▼
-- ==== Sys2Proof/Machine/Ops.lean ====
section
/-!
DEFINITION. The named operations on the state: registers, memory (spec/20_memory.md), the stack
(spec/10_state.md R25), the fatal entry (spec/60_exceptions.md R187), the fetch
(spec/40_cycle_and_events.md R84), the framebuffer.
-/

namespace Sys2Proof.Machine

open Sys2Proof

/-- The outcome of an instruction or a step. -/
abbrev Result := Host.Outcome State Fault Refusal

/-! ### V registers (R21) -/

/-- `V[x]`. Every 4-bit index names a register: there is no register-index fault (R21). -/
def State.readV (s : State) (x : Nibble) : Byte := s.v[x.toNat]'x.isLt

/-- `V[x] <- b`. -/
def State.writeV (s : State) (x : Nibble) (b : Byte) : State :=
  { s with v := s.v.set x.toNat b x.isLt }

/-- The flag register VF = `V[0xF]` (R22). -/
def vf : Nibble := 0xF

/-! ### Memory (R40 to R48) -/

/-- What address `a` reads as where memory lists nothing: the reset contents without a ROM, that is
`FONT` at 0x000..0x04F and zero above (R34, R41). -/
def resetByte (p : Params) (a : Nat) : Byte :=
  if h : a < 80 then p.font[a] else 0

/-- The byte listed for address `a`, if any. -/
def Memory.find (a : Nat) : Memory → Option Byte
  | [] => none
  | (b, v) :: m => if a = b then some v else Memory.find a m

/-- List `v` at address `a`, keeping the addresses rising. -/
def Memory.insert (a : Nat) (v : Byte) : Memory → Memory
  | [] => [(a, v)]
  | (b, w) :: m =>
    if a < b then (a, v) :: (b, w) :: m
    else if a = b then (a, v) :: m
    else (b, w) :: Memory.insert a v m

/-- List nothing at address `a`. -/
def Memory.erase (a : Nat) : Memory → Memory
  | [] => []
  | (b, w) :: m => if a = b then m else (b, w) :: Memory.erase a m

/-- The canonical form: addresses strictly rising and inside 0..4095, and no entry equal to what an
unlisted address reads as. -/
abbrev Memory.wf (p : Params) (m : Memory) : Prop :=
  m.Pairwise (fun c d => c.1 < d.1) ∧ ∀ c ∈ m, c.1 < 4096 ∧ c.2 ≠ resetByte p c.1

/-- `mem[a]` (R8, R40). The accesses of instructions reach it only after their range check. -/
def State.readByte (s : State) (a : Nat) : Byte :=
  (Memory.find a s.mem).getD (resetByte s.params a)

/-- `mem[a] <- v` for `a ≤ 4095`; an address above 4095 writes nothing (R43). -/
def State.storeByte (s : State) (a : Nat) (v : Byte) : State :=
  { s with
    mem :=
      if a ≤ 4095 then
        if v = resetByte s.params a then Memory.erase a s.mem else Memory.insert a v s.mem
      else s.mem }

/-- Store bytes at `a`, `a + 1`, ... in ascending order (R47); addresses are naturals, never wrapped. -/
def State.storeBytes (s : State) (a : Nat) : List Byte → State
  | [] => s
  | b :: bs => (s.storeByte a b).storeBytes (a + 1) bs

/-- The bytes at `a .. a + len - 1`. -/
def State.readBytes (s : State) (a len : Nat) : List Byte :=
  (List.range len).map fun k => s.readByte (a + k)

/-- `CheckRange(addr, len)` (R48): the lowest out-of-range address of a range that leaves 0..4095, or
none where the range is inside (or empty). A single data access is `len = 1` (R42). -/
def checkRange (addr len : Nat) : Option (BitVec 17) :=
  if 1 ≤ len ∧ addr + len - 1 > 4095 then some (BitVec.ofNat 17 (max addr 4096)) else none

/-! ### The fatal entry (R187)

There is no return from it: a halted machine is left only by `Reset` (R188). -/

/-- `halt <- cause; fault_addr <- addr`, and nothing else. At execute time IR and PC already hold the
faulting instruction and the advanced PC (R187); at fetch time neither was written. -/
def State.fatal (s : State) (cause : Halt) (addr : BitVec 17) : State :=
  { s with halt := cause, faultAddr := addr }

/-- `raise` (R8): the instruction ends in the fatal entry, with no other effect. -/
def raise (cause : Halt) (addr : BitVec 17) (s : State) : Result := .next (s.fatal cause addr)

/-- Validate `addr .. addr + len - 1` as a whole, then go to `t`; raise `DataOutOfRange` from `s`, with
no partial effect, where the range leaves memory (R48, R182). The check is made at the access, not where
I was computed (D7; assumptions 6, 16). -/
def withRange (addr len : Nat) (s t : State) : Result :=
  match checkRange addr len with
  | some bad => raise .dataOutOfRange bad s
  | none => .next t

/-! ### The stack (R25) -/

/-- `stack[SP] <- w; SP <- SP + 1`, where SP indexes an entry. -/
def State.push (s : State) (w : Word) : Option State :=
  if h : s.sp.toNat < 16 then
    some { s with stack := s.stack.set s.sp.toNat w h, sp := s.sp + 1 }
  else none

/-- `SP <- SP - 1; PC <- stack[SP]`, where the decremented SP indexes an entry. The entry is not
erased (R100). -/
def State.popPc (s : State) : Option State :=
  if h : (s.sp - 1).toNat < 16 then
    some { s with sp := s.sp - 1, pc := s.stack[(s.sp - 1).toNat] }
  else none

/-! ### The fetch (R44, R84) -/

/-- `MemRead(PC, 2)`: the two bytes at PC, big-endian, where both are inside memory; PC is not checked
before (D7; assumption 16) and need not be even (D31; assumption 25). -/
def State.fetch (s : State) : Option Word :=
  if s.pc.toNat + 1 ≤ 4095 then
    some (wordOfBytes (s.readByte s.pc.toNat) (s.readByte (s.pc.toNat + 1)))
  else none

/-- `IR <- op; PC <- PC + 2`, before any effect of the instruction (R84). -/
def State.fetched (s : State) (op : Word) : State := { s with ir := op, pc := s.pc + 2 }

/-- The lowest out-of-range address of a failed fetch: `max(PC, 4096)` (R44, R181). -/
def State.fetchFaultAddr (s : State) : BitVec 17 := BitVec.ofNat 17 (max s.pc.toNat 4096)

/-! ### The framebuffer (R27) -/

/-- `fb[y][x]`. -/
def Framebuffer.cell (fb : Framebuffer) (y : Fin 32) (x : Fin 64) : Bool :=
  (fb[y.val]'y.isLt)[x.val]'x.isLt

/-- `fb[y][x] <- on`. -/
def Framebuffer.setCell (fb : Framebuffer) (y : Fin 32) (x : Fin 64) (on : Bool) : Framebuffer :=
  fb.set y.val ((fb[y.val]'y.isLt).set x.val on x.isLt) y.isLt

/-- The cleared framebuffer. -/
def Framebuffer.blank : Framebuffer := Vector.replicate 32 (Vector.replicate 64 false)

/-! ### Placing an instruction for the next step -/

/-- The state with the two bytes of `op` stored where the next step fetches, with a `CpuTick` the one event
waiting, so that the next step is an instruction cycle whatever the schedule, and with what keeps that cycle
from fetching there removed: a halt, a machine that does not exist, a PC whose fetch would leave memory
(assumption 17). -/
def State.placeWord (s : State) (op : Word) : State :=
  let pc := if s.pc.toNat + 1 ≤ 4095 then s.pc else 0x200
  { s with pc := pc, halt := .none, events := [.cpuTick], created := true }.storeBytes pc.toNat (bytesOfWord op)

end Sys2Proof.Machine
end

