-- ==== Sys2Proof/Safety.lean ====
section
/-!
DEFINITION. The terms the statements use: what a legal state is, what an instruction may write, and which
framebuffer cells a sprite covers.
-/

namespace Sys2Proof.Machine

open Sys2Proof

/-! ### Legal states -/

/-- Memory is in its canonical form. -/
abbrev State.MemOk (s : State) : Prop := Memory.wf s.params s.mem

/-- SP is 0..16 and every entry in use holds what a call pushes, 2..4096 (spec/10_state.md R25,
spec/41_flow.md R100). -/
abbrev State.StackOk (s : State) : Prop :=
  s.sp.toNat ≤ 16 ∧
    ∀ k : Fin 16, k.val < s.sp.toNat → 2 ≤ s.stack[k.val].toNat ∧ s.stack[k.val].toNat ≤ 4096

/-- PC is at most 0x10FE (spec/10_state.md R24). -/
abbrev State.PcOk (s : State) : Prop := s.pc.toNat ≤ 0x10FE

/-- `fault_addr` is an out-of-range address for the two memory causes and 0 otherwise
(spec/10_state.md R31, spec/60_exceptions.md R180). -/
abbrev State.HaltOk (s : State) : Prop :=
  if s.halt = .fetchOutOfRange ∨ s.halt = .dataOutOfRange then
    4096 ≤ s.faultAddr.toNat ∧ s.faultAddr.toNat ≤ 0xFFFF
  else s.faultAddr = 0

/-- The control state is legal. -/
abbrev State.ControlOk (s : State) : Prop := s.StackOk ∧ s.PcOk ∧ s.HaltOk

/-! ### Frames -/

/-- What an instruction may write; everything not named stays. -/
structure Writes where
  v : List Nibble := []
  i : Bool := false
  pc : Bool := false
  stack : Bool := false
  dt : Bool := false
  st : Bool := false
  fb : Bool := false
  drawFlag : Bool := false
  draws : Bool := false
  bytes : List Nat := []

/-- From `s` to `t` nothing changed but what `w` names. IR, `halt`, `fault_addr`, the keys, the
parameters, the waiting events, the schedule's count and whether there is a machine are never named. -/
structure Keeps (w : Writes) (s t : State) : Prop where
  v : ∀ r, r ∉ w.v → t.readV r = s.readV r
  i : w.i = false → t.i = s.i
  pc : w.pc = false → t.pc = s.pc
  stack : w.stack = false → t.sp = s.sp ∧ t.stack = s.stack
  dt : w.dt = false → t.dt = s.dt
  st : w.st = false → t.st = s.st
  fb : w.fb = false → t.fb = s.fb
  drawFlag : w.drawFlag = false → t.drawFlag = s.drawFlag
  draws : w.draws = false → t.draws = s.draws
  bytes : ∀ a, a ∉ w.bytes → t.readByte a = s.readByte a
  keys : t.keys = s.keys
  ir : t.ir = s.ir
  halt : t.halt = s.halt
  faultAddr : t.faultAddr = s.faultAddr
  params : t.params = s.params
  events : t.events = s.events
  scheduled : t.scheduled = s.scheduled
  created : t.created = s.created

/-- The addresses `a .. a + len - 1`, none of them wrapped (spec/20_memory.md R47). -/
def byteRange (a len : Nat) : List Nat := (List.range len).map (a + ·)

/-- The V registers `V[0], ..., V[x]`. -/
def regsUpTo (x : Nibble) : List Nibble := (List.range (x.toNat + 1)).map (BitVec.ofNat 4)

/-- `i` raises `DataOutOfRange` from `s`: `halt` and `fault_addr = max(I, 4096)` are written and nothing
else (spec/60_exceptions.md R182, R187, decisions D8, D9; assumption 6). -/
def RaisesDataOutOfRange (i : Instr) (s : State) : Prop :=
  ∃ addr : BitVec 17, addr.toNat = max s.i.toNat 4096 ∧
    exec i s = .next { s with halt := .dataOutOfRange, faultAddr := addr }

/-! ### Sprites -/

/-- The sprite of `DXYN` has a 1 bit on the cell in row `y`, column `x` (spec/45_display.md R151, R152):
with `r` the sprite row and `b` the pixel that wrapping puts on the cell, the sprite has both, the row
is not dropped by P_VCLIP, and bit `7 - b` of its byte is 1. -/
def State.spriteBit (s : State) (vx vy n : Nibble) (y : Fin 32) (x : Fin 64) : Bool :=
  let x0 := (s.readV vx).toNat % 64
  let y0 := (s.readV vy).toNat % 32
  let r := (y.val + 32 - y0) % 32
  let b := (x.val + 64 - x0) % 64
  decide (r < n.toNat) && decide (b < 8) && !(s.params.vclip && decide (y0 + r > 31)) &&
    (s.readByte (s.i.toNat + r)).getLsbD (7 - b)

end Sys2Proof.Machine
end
▲
◆ **What is expected**
Nothing should appear in the answer except the lines above from the line with "b).storeBytes (a + 1) bs" through the line with "leaves 0..4095, or", both included, written out exactly.

◆ **Response to this task**
  | b :: bs => (s.storeByte a b).storeBytes (a + 1) bs

/-- The bytes at `a .. a + len - 1`. -/
def State.readBytes (s : State) (a len : Nat) : List Byte :=
  (List.range len).map fun k => s.readByte (a + k)

/-- `CheckRange(addr, len)` (R48): the lowest out-of-range address of a range that leaves 0..4095, or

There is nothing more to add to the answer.